Ya he dicho a mi gente cercana que debí empadronarme en Chicago, Illinois, para poder votar a Kamala Harris y así entregar mi confianza política a alguien verdaderamente merecedora de mi admiración. Lo cierto es que el Partido Demócrata de los Estados Unidos de América produce mucha envidia: desde Pete Buttigieg a Bernie Sanders, de Cory Booker hasta Elizabeth Warren, pasando por Bill de Blasio, Alexandria Ocasio-Cortez y Beto O’Rourke. Todos universitarios, con trayectoria profesional previa y una exquisitez absoluta como oradores.

Entre ellos brilla Kamala Harris, que en menos de veinte años ha sido Fiscal de Distrito en San Francisco, Fiscal General de California y la segunda afroamericana en el Senado de los Estados Unidos. Ya había despuntado desde 2008 como uno de los perfiles con potencial para ser primera presidenta de los Estados Unidos. Aquellos augurios se equivocaron por bien poco.

De impoluto blanco, el color que simboliza la protesta silenciosa de las mujeres demócratas en política contra Donald Trump, y con la corbata de lazo que tantas veces usó la precursora Margaret Thatcher, Harris fue más inspiradora que nunca en su alocución inicial junto al presidente electo, Joe Biden: “Seré la primera mujer vicepresidenta, pero no la última”. Tras agradecer a sus votantes que durante cuatro años se manifestaran “por la igualdad y la justicia, por nuestras vidas y por nuestro planeta”, les felicitó por el claro mensaje que se lanzó en las elecciones americanas: “Eligieron esperanza, decencia y verdad”.
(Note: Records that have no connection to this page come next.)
/-- One command of DFL_CMPCTL: 0 START, 1 RESUME, 2 ABORT, 3 SAVE, 4 RESTORE. -/
def State.cmpCommand (s : State) (n cmd : Nat) : State :=
  match cmd with
  | 0 => s.cmpStart n
  | 1 => s.cmpResume n
  | 2 => s.cmpAbort n
  | 3 => s.cmpSave n
  | _ => s.cmpRestore n

/-- The commands of a write in ascending order of their bits, up to the first that the state does not accept; `ok`
tells whether all were accepted (R270; log entry 48). -/
def State.cmpCommands (s : State) (n v : Nat) : List Nat → Bool × State
  | [] => (true, s)
  | c :: cs =>
    if bitOf v (12 + c) then
      if s.cmpAccepts n c then (s.cmpCommand n c).cmpCommands n v cs else (false, s.cmpRefuse n)
    else s.cmpCommands n v cs

/-- Compressor channels (06): commands act on the fields of the same write; a command that is not accepted refuses the
write and sets ERRCODE 4 (R270). -/
def State.writeCmp (s : State) (addr : Nat) (d : RegDef) (n : Nat) (v : Word) : Nat × Bool × State :=
  if d.off = 0x40 then
    let old := s.word addr
    let (ok, s) := (s.putReg pgCMP addr d v).cmpCommands n v.toNat [0, 1, 2, 3, 4]
    if ok then wrote s else denied (s.setWord addr old)
  else s.putThen addr d v id

/-- DRAM (15): masks, the reserved region and the freeze release (R529, R530, R557). -/
def State.writeDram (s : State) (addr : Nat) (d : RegDef) (v : Word) : Nat × Bool × State :=
  let map := inRun d.off R.DRAM_MAPSC0.off 28
  let free := (s.dev.state == .linkup || s.dev.state == .ready) && !((List.range 32).any s.basinOn)
  if (map || d.off == R.DRAM_RSV.off) && !free then denied s
  else if map && !maskOk ((d.off - R.DRAM_MAPSC0.off) / 4) v.toNat then denied s
  else if d.off = R.DRAM_FRZCTL.off then
    s.putThen addr d v fun s => if bitOf v.toNat 0 then s.freezeRelease else s
  else s.putThen addr d v id

/-- The clear commands of POS_CTL and what its enables start (R152, R154, R169, R177, R186). -/
def State.posCtl (s old : State) (v : Nat) : State :=
  let s := if bitOf v 8 then s.clearEnc 0 else s
  let s := if bitOf v 9 then s.clearEnc 1 else s
  let s := if bitOf v 10 then s.clearHall else s
  let s := if bitOf v 11 then s.clearSsn 0 else s
  let s := if bitOf v 12 then s.clearSsn 1 else s
  (State.each State.ssnIdle s [0, 1]).posEnables (old.encOn 0) (old.encOn 1) (old.edgeOn 6)

/-- RAST of a bar (07): nozzle table writes (R302, R303, R493). -/
def State.writeRast (s : State) (addr : Nat) (d : RegDef) (b : Nat) (v : Word) : Nat × Bool × State :=
  if d.off = R.RAST_NTDATA.off then
    match nozAddr (s.rd (pgRAST b) R.RAST_NTADDR) with
    | none => denied s
    | some i =>
      let old := s.nozzleNext b i % 256
      let s := s.hostNozWrite b i (v.toNat % 65536)
      wrote (if old = v.toNat % 256 then s else s.setBase b i (sgn 8 v.toNat))
  else s.putThen addr d v id

/-- The four threshold entries of a word; an entry equal to its reset value is not listed. -/
def State.putThreshold (s : State) (w v : Nat) : State :=
  { s with thr := (List.range 4).foldl (fun m k =>
      let x := bitsOf v (8 * k) 8
      if x = thrReset (4 * w + k) then merase m (4 * w + k) else mput m (4 * w + k) x) s.thr }

/-- RAST common (07): threshold writes (R280). -/
def State.writeRastc (s : State) (addr : Nat) (d : RegDef) (v : Word) : Nat × Bool × State :=
  if d.off = R.RAST_THRDATA.off then
    if s.inJob then denied s else wrote (s.putThreshold (s.rd pgRASTC R.RAST_THRADDR_WORD) v.toNat)
  else s.putThen addr d v id

/-- FIRE of a bar (08): descriptor table words are shadowed one by one. -/
def State.writeFire (s : State) (addr : Nat) (d : RegDef) (b : Nat) (v : Word) : Nat × Bool × State :=
  if d.off = R.FIRE_TBLDATA.off then
    let w := s.rd (pgFIRE b) R.FIRE_TBLADDR_WORD
    if tblReserved w then wrote s else wrote (s.putShadow (pgFIRE b) (tblAddr b w) .job (BitVec.ofNat 32 (Nat.land v.toNat (tblMask w))))
  else s.putThen addr d v id

/-- FIRE common (08, 11): REARM and the spilling of defect records (R439, R710). -/
def State.writeFirec (s : State) (addr : Nat) (d : RegDef) (v : Word) : Nat × Bool × State :=
  if d.off = R.FIRE_DEFCTL.off then s.putThen addr d v (·.spillSync .defect)
  else if d.off = R.FIRE_SBCMD.off then s.putThen addr d v fun s => if bitOf v.toNat 0 then s.sbRearm else s
  else s.putThen addr d v id

/-- HLTH of a bar (10): commands, baselines and the spilling of health records (R416, R418, R427, R710). -/
def State.writeHlth (s : State) (addr : Nat) (d : RegDef) (b : Nat) (v : Word) : Nat × Bool × State :=
  if d.off = R.HLTH_CMD.off then
    s.putThen addr d v fun s =>
      let s := if bitOf v.toNat 6 then s.resultsFirst.hlthRebase b else s
      if bitOf v.toNat 7 then s.hlthClrsum b else s
  else if d.off = R.HLTH_LOGCTL.off then s.putThen addr d v (·.spillSync (.health (Fin.ofNat 8 b)))
  else if d.off = R.HLTH_NDATA.off then
    match nozAddr (s.rd (pgHLTH b) R.HLTH_NADDR) with
    | none => denied s
    | some i =>
      let s := s.resultsFirst
      wrote (State.driftJudge b (s.setNozH b i { s.nozH b i with base := bitsOf v.toNat 16 16 }) i)
  else if d.off = R.HLTH_DRIFT.off then
    s.putThen addr d v fun s => State.each (State.driftJudge b) s (s.readEntries b 0 422400)
  else if d.off = R.HLTH_VWIN.off then
    s.putThen addr d v fun s => State.each (State.supplyJudge b) s (List.range (s.fitted b))
  else s.putThen addr d v id

/-- CAM image pipeline (12): tables and their swap (R465). -/
def State.writeCami (s : State) (addr : Nat) (d : RegDef) (v : Word) : Nat × Bool × State :=
  if d.off = R.CAM_TBLDATA.off then
    let (p, t, i) := camTableAt (s.rd pgCAMI R.CAM_TBLADDR)
    wrote (if i < camTableLen t then s.setCamTable p t i (v.toNat % 65536) else s)
  else if d.off = R.CAM_TBLSWAP.off then
    s.putThen addr d v fun s =>
      let s := if bitOf v.toNat 0 then s.askSwap 0 else s
      if bitOf v.toNat 1 then s.askSwap 1 else s
  else s.putThen addr d v id

/-- CAM statistics (12, 13): windows of the colour loop are refused (R484); a window written anew starts anew. -/
def State.writeCams (s : State) (addr : Nat) (d : RegDef) (w : Nat) (v : Word) : Nat × Bool × State :=
  if 0x100 ≤ d.off then
    if s.loopOwns w then denied s
    else s.putThen addr d v fun s => s.setCamWin w { s.camWin w with open_ := [], closed := 0 }
  else s.putThen addr d v id

/-- LOOP (13): RELEARN, RESETINT and REBASE, and the spilling of loop records (R489, R493, R710). -/
def State.writeLoop (s : State) (addr : Nat) (d : RegDef) (v : Word) : Nat × Bool × State :=
  if d.off = R.LOOP_CMD.off then
    s.putThen addr d v fun s =>
      let s := if v.toNat % 16 < 2 then s else s.cyclesFirst
      let s := if bitOf v.toNat 1 then s.loopRelearn else s
      let s := if bitOf v.toNat 2 then s.loopResetInt else s
      if bitOf v.toNat 3 then s.rebase else s
  else if d.off = R.LOOP_LOGCTL.off then s.putThen addr d v (·.spillSync .loop)
  else s.putThen addr d v id

/-- In LINKUP the setting of SOLO decides whether the device waits for its twin (R581, R582). -/
def State.soloChange (s : State) : State :=
  if s.dev.state = .linkup then
    if s.pairMode then (if s.twinState = 0 then s.setTwinState 1 else s) else s.setTwinState 0
  else s

/-- TWIN (17): the handover, ALIGN and SOLO (R581, R589, R611). A write by the twin keeps the device's own SOLO
(R584). -/
def State.writeTwin (s : State) (env : WriteEnv) (m : Master) (addr : Nat) (d : RegDef) (v : Word) : Nat × Bool × State :=
  if d.off = R.TWIN_CMD.off then
    let v := v.toNat
    let (step, s) := match env.inStep with
      | some b => (b, s)
      | none => if bitOf v 0 then let (n, s) := s.draw; ((Config.freeWord n).getLsbD 0, s) else (false, s)
    if bitOf v 0 && !(s.liveActive && step) then denied s
    else
      let s := if bitOf v 0 then s.handover else s
      wrote (if bitOf v 1 then s.sendAlign else s)
  else if d.off = R.TWIN_CFG.off then
    let own := s.rd pgTWIN R.TWIN_CFG_SOLO
    let v := if m = .twin then BitVec.ofNat 32 (setBits v.toNat 0 1 own) else v
    s.putThen addr d v State.soloChange
  else s.putThen addr d v id

/-- TLNK (09): BRINGUP restarts the lane, or is refused during a job (R353). -/
def State.writeTlnk (s : State) (addr : Nat) (d : RegDef) (n : Nat) (v : Word) : Nat × Bool × State :=
  if d.off = R.TLNK_CTL.off ∧ bitOf v.toNat 3 = true then
    if s.inJob then denied s else s.putThen addr d v (·.bringUp n)
  else s.putThen addr d v id

/-- A write of a block register of a page that answers; `i` is the index in an array of registers. -/
def State.writeBlock (s : State) (env : WriteEnv) (m : Master) (k : PageKind) (inst addr : Nat) (d : RegDef) (i : Nat)
    (v : Word) : Nat × Bool × State :=
  match k with
  | .sys => s.writeSys env addr d v
  | .priv => s.writePriv m addr d v
  | .weir => s.writeWeir m addr d i v
  | .thrm => s.writeThrm addr d v
  | .hlnk =>
    let old := s.rd (pgHLNK inst) R.HLNK_CTL
    s.putThen addr d v fun s => if d.off = R.HLNK_CTL.off then s.laneReconfig inst old else s
  | .basn => s.putThen addr d v fun s => if d.off = R.BASN_CMD.off then s.basnCmd v.toNat else s
  | .basnw => s.writeBasnw addr d i v
  | .time => s.writeTime addr d v
  | .ptpa =>
    let was := s.rdb pgPTPA R.PTPA_CTL_LEARN
    s.putThen addr d v (·.learnChange was)
  | .chk => s.writeChk addr d i v
  | .cmp => s.writeCmp addr d i v
  | .dram => s.writeDram addr d v
  | .pos => s.putThen addr d v fun t => if d.off = R.POS_CTL.off then t.posCtl s v.toNat else t
  | .rast => s.writeRast addr d inst v
  | .rastc => s.writeRastc addr d v
  | .fire => s.writeFire addr d inst v
  | .firec => s.writeFirec addr d v
  | .hlth => s.writeHlth addr d inst v
  | .camp => s.putThen addr d v fun s => if d.off = R.CAM_SWTRIG.off ∧ bitOf v.toNat 0 = true then s.softTrigger inst else s
  | .cami => s.writeCami addr d v
  | .cams => s.writeCams addr d i v
  | .loop => s.writeLoop addr d v
  | .yrt =>
    let was := s.rdb pgYRT R.YRT_CTL_LISTEN
    s.putThen addr d v (·.listenStart was)
  | .twin => s.writeTwin env m addr d v
  | .pio => s.putThen addr d v State.tryStart
  | .tlnk => s.writeTlnk addr d inst v
  | _ => s.putThen addr d v id

end Sys2Proof.Machine
end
Esa firmeza en el discurso, la determinación con que camina, su mirada inteligente, todo en ella transmite ganas de ir mañana a tu trabajo a comerte el mundo… Pero era un sueño. Vivo en España, donde el gañán y el culichichi son más valorados que el profesional, donde el auxiliar administrativo tiene que opositar para ser funcionario, pero hay dudas ciertas sobre las tesis doctorales, las licenciaturas y los currículos de quien nos gobierna u opta a hacerlo.

Aquí, mi Gobierno lidera un plan contra las fake news. El Ministerio de la Verdad, lo llaman algunos, como si fueran pocos los veintidós actuales. Al parecer, a golpe de decreto pretenden fortalecer la libertad de expresión, examinando el pluralismo de los medios de comunicación. ¿Quién vigilaría la veracidad de las noticias? Obvio: Una estructura dedocrática dominada por la Secretaría de Estado de Comunicación, dependiente del presidente del Gobierno.

Cacicada, totalitarismo, denuncias. Así lo define la oposición, donde tampoco veo referentes de coherencia. El Gobierno se defiende, paternalista, diciendo que busca protegernos (al vecino, se entiende) de ataques externos, que no es cuestión de ideología, y que la libertad de información y de prensa no se tocan. “Es que la orden ministerial no se ha explicado bien”, he llegado a oír. A estas alturas hay que explicar el Boletín Oficial del Estado. Este es el nivel.

Entonces, hago mías las palabras de @marselinouu, un tuitero que cuenta cosas con mucho sentido, cuando añora los tiempos en que éramos una anodina democracia, cuyo único hecho político relevante era el especial de fin de año a base de gazapos en el Congreso de los Diputados, cuando no sabíamos el número de ministerios, ni qué es un jefe de gabinete. Yo añoro, como él, las épocas en que ni Dios conocía al concejal de Cultura de Madrid.

Los españoles, dice, vivimos anclados en un momento histórico inusual: “Lo que al principio parecía interesante por excepcional e irrepetible, ya empieza a cansar”. Como ciudadano, no me importa el nombre del director general de no sé qué. Solo le pido que trabaje y que no surja del nepotismo y el servil peloteo. Quiero a mi antigua Españita, que me la han robado.

O lo mismo me empadrono en Chicago para poder votar en 2024 por Kamala Harris.